A bank of fluorescent lights above her head flickered, then seemed to shine more brightly than before. “But then, I started coming to fencing practice. It was weird, I’d never played any sport before, but there was something about fencing that kept me coming back each week. I didn’t want to admit it, but it was — ” she blinked, swallowed, the curtains of her hair momentarily covering her face as she looked down, then back up — “it was you guys. All of you. You’re funny, loud, strange, sometimes I think you’re just like every kid our age would be if only they dared to be honest. And yeah, sometimes it can get a little obnoxious and crude at practice, but I can’t help it, I like those times too.”
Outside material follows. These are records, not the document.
-- ==== Sys2Proof/Config.lean ====
section
/-! DEFINITION. What an implementation of the block fixes, and the values the spec leaves open.
An `opaque` constant has no body a proof can see: a theorem that mentions it holds for every value (logs 1 to 7). -/

namespace Sys2Proof

/-- P_DTS_ONLY, what the timestamp encoder does with a DTS and no PTS (R11, R206). -/
inductive DtsOnly where
  | literal
  | reject
deriving DecidableEq, Repr, Inhabited

/-- P_TS_RANGE, what it does with a value outside [0, 2^33) (R12, R205). -/
inductive TsRange where
  | wrap
  | reject
deriving DecidableEq, Repr, Inhabited

/-- The implementation parameters of 00_scope.md section 4. State carries them (log 6): no step changes them. -/
structure Params where
  /-- P_DTS_ONLY (R11). -/
  dtsOnly : DtsOnly
  /-- P_TS_RANGE (R12). -/
  tsRange : TsRange
  /-- P_VIDEO_DAI (R13). -/
  videoDai : Bool
  /-- P_AUDIO_HDR_LEN (R14). -/
  audioHdrLen : Nat
  /-- P_AUD_IDR (R15). -/
  audIdr : List Byte
  /-- P_AUD_NONIDR (R15). -/
  audNonIdr : List Byte
  /-- P_IN_SIZE (R10). -/
  inSize : Nat
  /-- P_OUT_SIZE (R10). -/
  outSize : Nat
  /-- P_CFG_SIZE (R10). -/
  cfgSize : Nat
deriving DecidableEq, Repr

namespace Config

/-- P_DTS_ONLY is OPEN (R11). DESIGN CHOICE: log 6. -/
opaque dtsOnly : DtsOnly

/-- P_TS_RANGE is OPEN (R12). DESIGN CHOICE: log 6. -/
opaque tsRange : TsRange

/-- P_VIDEO_DAI is OPEN (R13). DESIGN CHOICE: log 6. -/
opaque videoDai : Bool

/-- P_AUDIO_HDR_LEN is OPEN (R14). DESIGN CHOICE: log 6. -/
opaque audioHdrLen : Nat

/-- P_AUD_IDR is OPEN (R15). DESIGN CHOICE: log 6. -/
opaque audIdr : List Byte

/-- P_AUD_NONIDR is OPEN (R15). DESIGN CHOICE: log 6. -/
opaque audNonIdr : List Byte

/-- Byte number `i` of F_AUDIO_HDR(cfg, n), the opaque audio framing header (R20). DESIGN CHOICE: log 7. -/
opaque audioHdrByte (cfg : Word) (n i : Nat) : Byte

/-- The value of an unspecified buffer byte: draw number, then window offset (R68, R481, R482). DESIGN CHOICE: logs 1 and 2. -/
opaque freeByte (draw off : Nat) : Byte

/-- The value a read returns while the engine may be writing what it reads: a fresh draw on each read (R73).
DESIGN CHOICE: log 3. -/
opaque freeRead (draw : Nat) : Word

/-- How many host accesses pass before the ENGINE step of an accepted command (R492, R496). DESIGN CHOICE: log 4. -/
opaque engineDelay (draw : Nat) : Nat

/-- The default P_IN_SIZE (R10). -/
def inSize : Nat := 131072

/-- The default P_OUT_SIZE (R10). -/
def outSize : Nat := 262144

/-- The default P_CFG_SIZE (R10). -/
def cfgSize : Nat := 4096

/-- The parameters of this implementation: the spec's sizes (R10), the rest OPEN (log 6, log 8). -/
def params : Params where
  dtsOnly := dtsOnly
  tsRange := tsRange
  videoDai := videoDai
  audioHdrLen := audioHdrLen
  audIdr := audIdr
  audNonIdr := audNonIdr
  inSize := inSize
  outSize := outSize
  cfgSize := cfgSize

end Config

end Sys2Proof
end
The Bird looked over at Coach Dan, who gave no indication of wanting her to stop. “This is going to sound really dumb, but I’m going to say it, for Rex’s sake. I want to be part of this team. I don’t care about competing, but I want to be here, and be part of all this craziness. And Rex, he’s a part of this team, an important part. So when people asked me this week, about what happened to him — I guess it hit me, how important he was to us, to me. How I cared about him. And I guess that’s why, I got so scared.”
She was silent a moment, but all eyes in the room looked at her patiently. But The Bird shook her head. “Sorry. I didn’t mean… to speak… so long.” And then she became the young girl everyone thought they had known, quiet and awkward, looking like she wanted nothing more than to have all eyes in the room find some other focus.
Coach Dan stepped forward, relieving his student from further attention. Catching a glance at the team’s equipment sacks, leaning unopened against the short wall in front of the stage, he addressed the crowd of students. “People ask me all the time — teachers, students, people in town — why I’m a fencing coach. And if I have the time, I give them the full story, from that time I met ol’ Josef — ” his emphasis drawing the appreciative giggle of recognition he expected — “but mostly there’s no time to get into all that, so I just say that being a fencing coach, allows me to see my students learn lessons I could never teach, insights I could never hope to provide in any classroom.” He caught the eyes of Butch, standing at the far left of the semicircle, and quickly but pointedly made his way across the sea of faces in front of him. “And I can see today, you’ve learned one of those lessons — that none of us are alone.” He felt Annie squeeze his stomach. “None of us, needs ever feel that we’re alone.”
A slow, sharp clapping of hands from the equipment sacks. Coach Dan turned, expecting yet another surprise this afternoon, and was not disappointed. Standing above the equipment sack, now opened, that contained the team’s weapons, was Double-J, glaring at him caustically. “Nice speech, Jacobs. But if you don’t mind — ” the burly teen stooped down, lifted a saber from the sack, then raised it and pointed its tip directly at his coach — “some of us would like to get ready for States.”